All this implies that the number of sent forgeries should radically
decrease, as there's little point in new forgers using these strategies,
and old, taken-over machines that continue to spew forgeries will get
stopped even more efficiently by blacklists.

If you start with a situation where a large number of incoming messages
are forgeries, then yes, having to wait until after DATA to even hope to
have the opportunity to reject is annoying.  But if you expect to end up
six months later with a situation where 95% of incoming messages are
SPF_PASS, then the situation isn't as clear-cut.

Lowering incoming bandwidth by that last 5% probably isn't worth
worrying about.  Instead, what's more important is whether the test is
even testing what you really want to test to begin with.

So, my take on the various types of objections to the new SPF:

o  XML objections:  Okay, those make sense.

                    But in the long term, no admin in their right mind
                    will do XML-based testing of incoming messages, no
                    matter what the RFC says.

                    The people who publish XML records will surely
                    realize that and also publish non-XML records
                    if they want all the benefits SPF provides them.

                    So I'm not really worried on the XML issue.

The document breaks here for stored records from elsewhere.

-- ==== Sys2Proof/Tests/Slice0.lean ====
section
/-! SUPPORT. Tests of the model on small states, each about one command, with the expected values worked out by hand from
the rules cited; ill-formed commands that the well-formedness check refuses; and for each statement of
Certificates/Slice0/Obligations.lean that has hypotheses, a state and operands that meet them. -/
open Sys2Proof.Machine
set_option Elab.async false

namespace Sys2Proof.Tests

/-! ### Small states -/

/-- Zone 22 on output 2, gains 60..200. -/
def zone22 : ZoneCfg :=
  { output := 2, zone := 22, base := 0, gmin := 60, gmax := 200, qcap := 120, fallback := none, noise := 160,
    limits := ⟨40, 900, 200⟩, preset := 0, params := ⟨0, 1, 8, 10, 10, 300, 100, 40, true, 0⟩, candidates := [] }

/-- A LEAD trigger that matches every call at its expected time and announces on the platform's zones. -/
def leadTrigger : Trigger :=
  { enabled := true, kind := .lead, event := none, lead := 0, stale := 30, select := .any, platValue := 0,
    platMask := 0, catValue := 0, catMask := 0, opValue := 0, opMask := 0, minDelay := 0, template := 0,
    cls := .service, platformZones := true, extra := 0, expiry := 600, additive := false, sync := false }

/-- Station 9: zone 22, platform 12 on input 0 of each group, one template and one trigger. -/
def station9 : Image :=
  { format := 1, check := 0, address := 9, dayStart := 0, requalify := 2, quietStart := 1320, quietEnd := 360,
    marginEvac := 40, marginAlert := 30, marginService := 20, marginInfo := 10, fevac := 150, slew := 10,
    bases := ⟨1000, 1100, 1130, 1200, 1330⟩, routing := ⟨true, true, true, true, true⟩, lock := false,
    zones := [zone22], platforms := [⟨12, 4, 0, 0⟩], templates := [[⟨.phrase 7, false, none⟩]],
    triggers := [leadTrigger], evacList := [⟨.phrase 4033, false, none⟩] }

/-- Station 9 in RUNNING, LOCKED at 10:00:00 of service day 5, 4096 ms after the reset. -/
def run : State :=
  { State.reset with
    cfl := { State.reset.cfl with load := .running, image := some station9, headerDone := true }
    sck := { State.reset.sck with state := .locked, day := 5, time := 36000000 }
    elapsed := 4096
    play := (State.reset.play.onZone 2 fun z => { z with id := some 22 }).onCfu fun c => { c with port := none } }

/-- The part in UNCONFIGURED. -/
def bare : State := { State.reset with cfl := { State.reset.cfl with load := .unconfigured, headerDone := true } }

/-- The departure 1A23 at platform 12, booked 10:10. -/
def call : CallRec :=
  { code := 0x314132330000, kind := .dep, platform := 12, booked := 610, delay := 0, expected := 610,
    qualified := 610, category := 2, operator := 3, place := 2400, points := [2101], coaches := some 8, forms := none,
    state := .booked, entered := ⟨5, 0⟩, hold := none, alteredIn := false, epoch := 0, fired := 0 }

/-- A state holding a call at place 0. -/
def withCall (s : State) (r : CallRec) : State := s.onCtb fun c => c.put 0 (.held r)

/-- Timetable key fields of 1A23 DEP on day 5, and the fields of its frame. -/
def key : CallKeyFields := ⟨0x314132330000, 1, 5⟩

/-- The fields of a frame for 1A23. -/
def fields : CallFields := ⟨610, 0, 2, 3, 2400, 8, 0, [2101]⟩

/-- The entry of announcement (9, 5) in zone 22. -/
def entry (st : EntryState) : Entry :=
  { newEntry ⟨9, 5⟩ .service .own none none none false none 22 with state := st }

/-- A state whose zone 22 holds a queue. -/
def withQueue (s : State) (q : List Entry) : State :=
  s.onPlay fun _ p => p.onZone 2 fun z => { z with queue := q }

/-- A state holding the body of (9, 5), one phrase, in slot 0, with a channel 0 that serves it for output 2. -/
def withChannel (s : State) (f : Channel → Channel) : State :=
  s.onPlay fun _ p => ({ p with cmu := { p.cmu with
    slots := upd p.cmu.slots 0 fun _ => some ⟨⟨9, 5⟩, .service, .own, none, none, [.phrase 7], 1⟩, order := [0] } }).onChan 0
      fun c => f { c with served := some (.body ⟨9, 5⟩), cls := .service, members := 4 }

/-- Phrase 7: three blocks from block 200 of the store. -/
def phrase7 : DirEntry := ⟨true, 200, 3, 0, 0⟩

/-- A test of the state that a command leaves. -/
def after (i : Instr) (s : State) (test : State → Bool) : Bool :=
  match exec i s with
  | .next t => test t
  | _ => false

/-- A maintenance request from station 3 to station 9. -/
def toMe : MaintHead := ⟨⟨3, 9⟩, 77⟩

/-- A frame from station 3 to every station. -/
def toAll : Envelope := ⟨3, 31⟩

/-- The origination of (9, 7): zone 30 at station 4 is PENDING, its first-report deadline at 4000 ms. -/
def orig7 : Origination := ⟨⟨9, 7⟩, none, none, ⟨5, 35000000⟩, [⟨30, some 4, .pending⟩], some 4000, false⟩

/-- A state holding that origination. -/
def withOrig (s : State) : State := s.onNet fun _ n => n.onPau fun p => { p with table := [orig7] }

/-- A frame to send at an urgency. -/
def frameAt (u : Nat) : TxFrame := ⟨u, 31, .beacon none⟩

/-- An ANNOUNCE of station 3 for zone 22: INFO, one phrase, expiring at 11:00. -/
def announce3 : AnnounceFrame :=
  ⟨3, 8, 3, 0, false, false, false, 0, 1#64 <<< 22, 5, 39600000, 0, 0, [⟨0, 2000, 0⟩]⟩

/-- A survey in a phase, begun at 1000 ms. -/
def survey (p : SurveyPhase) : Survey :=
  { Survey.reset with
    phase := p
    work := some { begun := ⟨5, 0⟩, starter := .request, entered := 1000, levels := [], nb := none, bestScore := none,
                   best := none, bestLp := 0, misses := 0, nextIndex := 0, current := .active, asked := 1000,
                   probeStart := none, probeEnd := none, probes := [], abort := none } }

o  After-DATA objections:  They don't *always* make sense.  If the
                           test is actually sane, and it can't be
                           done in before-DATA ways, then this isn't
                           necessarily a reason to object, even though
                           any sane techie type is just itching to
                           find a valid reason to object on these
                           grounds.

o  PRA-versus-old-just-MAILFROM:  This is the only argument that can
                                  IMHO potentially make sense.  (though
                                  I have not been swayed by the don't-
                                  like-new-spf-algorithm folks
                                  personally, yet at least.)